In this paper, we develop a mathematical model that can be used to determine the optimal tolerance, rework policy, and profit sharing that should be given by the manufacturer or secondtier supplier to the firsttier suppliers. The main contribution of this research lies in the integration of profit sharing, learning, and facility investment in a quality investment decision model which will make the suppliers commit to the efforts of quality improvements and the manufacturer gains maximum benefits from those sharing and investments. A numerical example is given in this paper to show the application of the proposed model. This research will be beneficial to a decisionmaker in companies engaged with manufacturing in the global competition and respond to managerial issues related to production and business decisions.
Problem definition
A manufacturing company needs to improve their product quality by reducing the component variance of their manufactured products. To reduce the variance, an inspection and rework process of defective items need to be done. In this case, the manufacturer has two options: (1) using the same facility to rework the defective items, or (2) adding separate rework facility. In this paper, we assume the reworked product still has the probability to be defect, so it can be reworked multiple times until it meets the required specification. The first policy is chosen due to its simplicity, that is, reworking the defect units by using the existing facility. In this first policy, quality investment is made by considering learning investment to reduce the variance. This investment can be used for training, technological improvements, as well as other efforts related to the variance reduction. The second policy has two advantages. It may have higher capacity due to uninterrupted process in main facility of production process and the rework can be done better than the process in the main production line. However, the second policy needs a big additional investment to purchase and setup of new facility.
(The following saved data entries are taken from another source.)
-- ==== Sys2Proof/Machine/MessageQueue.lean ====
section
/-! DEFINITION. The Message Queue's operations (spec/41_message_queue.md). -/

namespace Sys2Proof.Machine

/-- NOP (R95): writes nothing, no result. -/
def execNop (s : State) : Host.Outcome State Fault Refusal := .next s.idle

/-- POP (R92). -/
def execPop (s : State) : Host.Outcome State Fault Refusal :=
  match s.qpop with
  | (m, t) => .next (t.emit (.popped m))

/-- CLEAR (R94): the queue only. -/
def execClear (s : State) : Host.Outcome State Fault Refusal := .next (s.qclear.emit .nothing)

/-- RESERVED_CMD3 (R60, R101): "a model refuses a run in which it occurs". -/
def execReservedCmd3 (_s : State) : Host.Outcome State Fault Refusal := .refused .reservedCommand

/-- QPUSH (R91), as an operation by itself; the END step performs the same `State.qpush`. -/
def execQpush (m : Message) (s : State) : Host.Outcome State Fault Refusal :=
  match s.qpush m with
  | (ok, t) => .next (t.emit (.pushed ok))

end Sys2Proof.Machine
end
In addition to quality improvement in the manufacturer side above, quality improvement in the suppliers’ side also needs to be done. To meet market demand, the company also outsources the needed components to its suppliers. Profit sharing system is implemented for the suppliers to improve the quality of their products. With such system, suppliers will strive to improve their production quality while minimizing the cost of quality which will make the whole supply chain become more efficient. Suppliers in this system consist of several tiers. Figure 1 illustrates the supplier network in this system. Outsourcing activities within the model are manufacturing process outsourcing activities, where the raw materials of component are assumed to be supplied by the manufacturer. The firsttier suppliers provide some manufacturing processes to transform raw materials into semifinished components. Then, the supplier on the second tier continues the manufacturing process from the semifinished component to the finished component. The finished components are then shipped to the manufacturer. Each supplier has a different quality level. It will affect the cost of failure and appraisal cost of each supplier. Secondtier suppliers and manufacturers bear the cost of failure caused by the level of process quality at the firsttier suppliers. Each supplier, before delivering the component to the nexttier supplier, will perform component quality inspection so that appraisal cost will be incurred on each supplier. The manufacturer conducts inspection once the component arrives, so it will also need appraisal cost. The quality level of each supplier will affect the amount of profit sharing. If the quality level of the supplier process exceeds the quality target set by the manufacturer, then the supplier at the previous tier will receive a rebate in the form of profit sharing. The decision variable is quality level of component to minimize the total cost of quality.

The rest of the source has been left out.